Data excerpts: Begin
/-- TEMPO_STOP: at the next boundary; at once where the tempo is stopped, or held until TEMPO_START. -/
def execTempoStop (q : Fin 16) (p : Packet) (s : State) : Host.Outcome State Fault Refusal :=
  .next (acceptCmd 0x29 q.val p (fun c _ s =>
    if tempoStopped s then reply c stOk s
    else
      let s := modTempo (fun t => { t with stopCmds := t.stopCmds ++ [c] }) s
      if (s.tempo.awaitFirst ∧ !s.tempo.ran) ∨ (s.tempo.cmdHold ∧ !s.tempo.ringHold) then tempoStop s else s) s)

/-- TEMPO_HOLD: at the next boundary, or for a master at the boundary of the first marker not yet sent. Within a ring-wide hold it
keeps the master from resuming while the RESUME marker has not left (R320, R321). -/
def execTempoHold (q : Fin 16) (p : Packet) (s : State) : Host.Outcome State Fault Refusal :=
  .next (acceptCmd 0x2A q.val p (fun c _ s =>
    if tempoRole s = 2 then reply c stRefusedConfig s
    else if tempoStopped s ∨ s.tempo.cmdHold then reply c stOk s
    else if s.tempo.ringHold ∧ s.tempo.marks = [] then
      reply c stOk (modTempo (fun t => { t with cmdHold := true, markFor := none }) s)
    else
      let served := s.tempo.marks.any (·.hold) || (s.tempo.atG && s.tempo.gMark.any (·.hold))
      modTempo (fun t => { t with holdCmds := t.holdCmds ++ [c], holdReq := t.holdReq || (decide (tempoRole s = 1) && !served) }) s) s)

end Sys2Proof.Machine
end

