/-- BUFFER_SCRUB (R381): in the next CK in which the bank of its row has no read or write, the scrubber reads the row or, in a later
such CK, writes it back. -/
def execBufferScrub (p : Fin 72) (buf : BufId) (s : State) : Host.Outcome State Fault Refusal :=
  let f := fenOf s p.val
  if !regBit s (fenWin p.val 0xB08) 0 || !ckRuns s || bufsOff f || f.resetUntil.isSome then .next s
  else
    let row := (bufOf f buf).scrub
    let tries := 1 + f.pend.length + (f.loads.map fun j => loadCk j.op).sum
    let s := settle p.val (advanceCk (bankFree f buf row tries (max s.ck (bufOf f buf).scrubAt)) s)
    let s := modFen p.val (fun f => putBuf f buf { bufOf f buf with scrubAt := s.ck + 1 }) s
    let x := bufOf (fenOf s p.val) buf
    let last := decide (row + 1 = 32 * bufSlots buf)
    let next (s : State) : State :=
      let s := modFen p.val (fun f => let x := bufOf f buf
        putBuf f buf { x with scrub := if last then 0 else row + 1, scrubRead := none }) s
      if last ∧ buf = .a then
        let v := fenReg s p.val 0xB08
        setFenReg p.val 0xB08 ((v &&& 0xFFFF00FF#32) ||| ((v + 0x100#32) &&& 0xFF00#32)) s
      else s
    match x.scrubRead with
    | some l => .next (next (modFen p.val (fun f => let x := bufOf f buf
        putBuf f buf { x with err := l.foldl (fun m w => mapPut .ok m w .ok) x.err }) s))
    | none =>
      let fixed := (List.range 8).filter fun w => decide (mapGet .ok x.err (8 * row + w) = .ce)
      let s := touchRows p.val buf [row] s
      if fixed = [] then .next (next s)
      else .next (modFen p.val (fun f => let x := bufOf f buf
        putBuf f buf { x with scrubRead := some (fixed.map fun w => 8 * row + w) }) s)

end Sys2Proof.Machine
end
Data excerpts: End
* _What you should do_:
Restate word for word the entries above, starting at the line with "def execTempoStop (q" and ending at the line with "let s := modTempo", inclusive, and no others.

* _Answer below_:
def execTempoStop (q : Fin 16) (p : Packet) (s : State) : Host.Outcome State Fault Refusal :=
  .next (acceptCmd 0x29 q.val p (fun c _ s =>
    if tempoStopped s then reply c stOk s
    else
      let s := modTempo (fun t => { t with stopCmds := t.stopCmds ++ [c] }) s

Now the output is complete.